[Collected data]
◆ ◆ ◆
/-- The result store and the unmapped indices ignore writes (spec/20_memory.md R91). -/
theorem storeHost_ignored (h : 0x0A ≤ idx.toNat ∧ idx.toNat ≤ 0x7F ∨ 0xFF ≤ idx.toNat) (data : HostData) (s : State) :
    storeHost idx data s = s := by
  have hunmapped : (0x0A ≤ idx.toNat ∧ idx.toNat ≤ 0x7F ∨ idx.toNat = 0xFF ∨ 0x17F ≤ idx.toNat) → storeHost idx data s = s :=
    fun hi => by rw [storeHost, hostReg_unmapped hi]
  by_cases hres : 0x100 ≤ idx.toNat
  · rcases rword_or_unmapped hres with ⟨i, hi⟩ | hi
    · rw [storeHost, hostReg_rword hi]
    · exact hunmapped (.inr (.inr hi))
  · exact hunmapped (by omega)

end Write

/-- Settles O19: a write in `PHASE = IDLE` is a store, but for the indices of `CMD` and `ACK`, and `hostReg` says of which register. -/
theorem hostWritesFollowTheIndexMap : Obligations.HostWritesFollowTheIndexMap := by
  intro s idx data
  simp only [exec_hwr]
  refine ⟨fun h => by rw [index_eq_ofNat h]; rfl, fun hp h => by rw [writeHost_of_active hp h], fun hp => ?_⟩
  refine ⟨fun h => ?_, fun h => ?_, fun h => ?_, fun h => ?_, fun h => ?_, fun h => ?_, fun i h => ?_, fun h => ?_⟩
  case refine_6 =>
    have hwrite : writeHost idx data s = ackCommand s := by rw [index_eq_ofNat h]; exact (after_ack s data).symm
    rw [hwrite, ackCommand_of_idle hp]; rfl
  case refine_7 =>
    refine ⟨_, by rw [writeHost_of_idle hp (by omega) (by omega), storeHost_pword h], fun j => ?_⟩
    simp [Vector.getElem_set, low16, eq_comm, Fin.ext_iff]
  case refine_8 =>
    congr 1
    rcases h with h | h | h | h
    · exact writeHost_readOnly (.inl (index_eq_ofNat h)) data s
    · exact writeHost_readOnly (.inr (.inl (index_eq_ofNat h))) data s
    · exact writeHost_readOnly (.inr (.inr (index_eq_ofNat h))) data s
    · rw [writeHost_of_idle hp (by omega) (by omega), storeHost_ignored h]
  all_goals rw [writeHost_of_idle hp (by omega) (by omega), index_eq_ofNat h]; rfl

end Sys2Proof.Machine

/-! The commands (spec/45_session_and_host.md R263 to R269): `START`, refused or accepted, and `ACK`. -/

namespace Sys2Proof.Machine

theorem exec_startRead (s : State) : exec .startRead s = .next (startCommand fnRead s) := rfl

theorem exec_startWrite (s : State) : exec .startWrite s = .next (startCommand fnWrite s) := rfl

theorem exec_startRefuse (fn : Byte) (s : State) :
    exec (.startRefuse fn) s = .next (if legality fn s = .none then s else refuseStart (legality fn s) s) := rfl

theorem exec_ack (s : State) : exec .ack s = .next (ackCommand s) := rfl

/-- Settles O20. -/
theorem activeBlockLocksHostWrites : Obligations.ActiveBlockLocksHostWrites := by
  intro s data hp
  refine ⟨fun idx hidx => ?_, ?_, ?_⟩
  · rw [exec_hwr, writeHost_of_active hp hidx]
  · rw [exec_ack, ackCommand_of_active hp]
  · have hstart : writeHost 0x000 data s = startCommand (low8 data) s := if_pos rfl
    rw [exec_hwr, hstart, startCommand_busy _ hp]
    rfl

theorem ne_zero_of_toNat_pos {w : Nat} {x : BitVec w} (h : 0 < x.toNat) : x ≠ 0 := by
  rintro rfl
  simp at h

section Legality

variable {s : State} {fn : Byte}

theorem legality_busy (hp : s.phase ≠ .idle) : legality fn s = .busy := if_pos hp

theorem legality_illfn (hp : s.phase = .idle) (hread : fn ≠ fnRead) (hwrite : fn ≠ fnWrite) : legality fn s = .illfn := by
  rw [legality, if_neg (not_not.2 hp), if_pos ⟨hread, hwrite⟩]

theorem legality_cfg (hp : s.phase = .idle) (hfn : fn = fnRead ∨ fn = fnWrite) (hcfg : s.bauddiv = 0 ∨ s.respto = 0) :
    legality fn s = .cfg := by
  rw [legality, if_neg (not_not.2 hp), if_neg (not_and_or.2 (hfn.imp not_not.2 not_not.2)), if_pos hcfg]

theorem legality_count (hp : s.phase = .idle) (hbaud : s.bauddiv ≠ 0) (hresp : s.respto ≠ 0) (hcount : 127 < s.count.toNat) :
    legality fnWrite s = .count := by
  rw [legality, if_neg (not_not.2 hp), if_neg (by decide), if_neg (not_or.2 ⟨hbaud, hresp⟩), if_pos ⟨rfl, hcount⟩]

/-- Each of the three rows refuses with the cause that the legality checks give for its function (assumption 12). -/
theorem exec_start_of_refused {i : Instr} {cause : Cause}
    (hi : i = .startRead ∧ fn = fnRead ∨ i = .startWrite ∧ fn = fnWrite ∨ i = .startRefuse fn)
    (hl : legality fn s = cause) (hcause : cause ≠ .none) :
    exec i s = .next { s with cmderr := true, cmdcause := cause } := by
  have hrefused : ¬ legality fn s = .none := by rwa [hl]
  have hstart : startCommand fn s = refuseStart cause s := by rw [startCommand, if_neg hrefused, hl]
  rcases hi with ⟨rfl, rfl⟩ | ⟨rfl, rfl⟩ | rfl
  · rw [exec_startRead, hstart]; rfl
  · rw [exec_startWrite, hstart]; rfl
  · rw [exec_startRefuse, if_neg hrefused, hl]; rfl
◆ ◆ ◆
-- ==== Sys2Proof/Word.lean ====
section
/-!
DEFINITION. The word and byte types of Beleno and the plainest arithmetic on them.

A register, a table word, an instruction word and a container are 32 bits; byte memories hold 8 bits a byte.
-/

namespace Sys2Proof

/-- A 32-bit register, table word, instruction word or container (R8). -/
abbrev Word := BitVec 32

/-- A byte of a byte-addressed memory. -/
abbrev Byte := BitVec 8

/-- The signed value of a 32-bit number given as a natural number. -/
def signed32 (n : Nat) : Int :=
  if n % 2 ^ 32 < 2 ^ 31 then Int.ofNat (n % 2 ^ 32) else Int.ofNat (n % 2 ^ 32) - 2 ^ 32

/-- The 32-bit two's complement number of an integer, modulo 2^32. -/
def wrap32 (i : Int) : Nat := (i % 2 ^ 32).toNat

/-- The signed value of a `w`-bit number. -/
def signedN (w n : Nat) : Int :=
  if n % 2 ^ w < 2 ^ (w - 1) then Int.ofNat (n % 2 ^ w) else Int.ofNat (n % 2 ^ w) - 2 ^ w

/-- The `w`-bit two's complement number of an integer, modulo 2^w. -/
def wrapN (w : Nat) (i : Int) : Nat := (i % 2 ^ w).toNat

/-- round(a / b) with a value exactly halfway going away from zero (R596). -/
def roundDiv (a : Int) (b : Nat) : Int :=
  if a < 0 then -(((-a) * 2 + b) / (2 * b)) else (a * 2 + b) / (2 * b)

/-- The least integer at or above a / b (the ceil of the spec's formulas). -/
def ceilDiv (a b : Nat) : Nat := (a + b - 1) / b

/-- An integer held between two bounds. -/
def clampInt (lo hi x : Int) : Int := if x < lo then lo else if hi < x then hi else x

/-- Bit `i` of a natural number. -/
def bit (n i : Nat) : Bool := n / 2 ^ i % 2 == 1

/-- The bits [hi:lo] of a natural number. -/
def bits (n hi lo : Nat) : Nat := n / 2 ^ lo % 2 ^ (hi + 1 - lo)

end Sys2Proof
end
◆ ◆ ◆
** WHAT IS EXPECTED **
From the data above, output exactly the lines between the one containing "storeHost idx data s = s := by" and the one containing "simp only [exec_hwr]", counting both of them.

** SOLUTION **
    storeHost idx data s = s := by
  have hunmapped : (0x0A ≤ idx.toNat ∧ idx.toNat ≤ 0x7F ∨ idx.toNat = 0xFF ∨ 0x17F ≤ idx.toNat) → storeHost idx data s = s :=
    fun hi => by rw [storeHost, hostReg_unmapped hi]
  by_cases hres : 0x100 ≤ idx.toNat
  · rcases rword_or_unmapped hres with ⟨i, hi⟩ | hi
    · rw [storeHost, hostReg_rword hi]
    · exact hunmapped (.inr (.inr hi))
  · exact hunmapped (by omega)

end Write

/-- Settles O19: a write in `PHASE = IDLE` is a store, but for the indices of `CMD` and `ACK`, and `hostReg` says of which register. -/
theorem hostWritesFollowTheIndexMap : Obligations.HostWritesFollowTheIndexMap := by
  intro s idx data
  simp only [exec_hwr]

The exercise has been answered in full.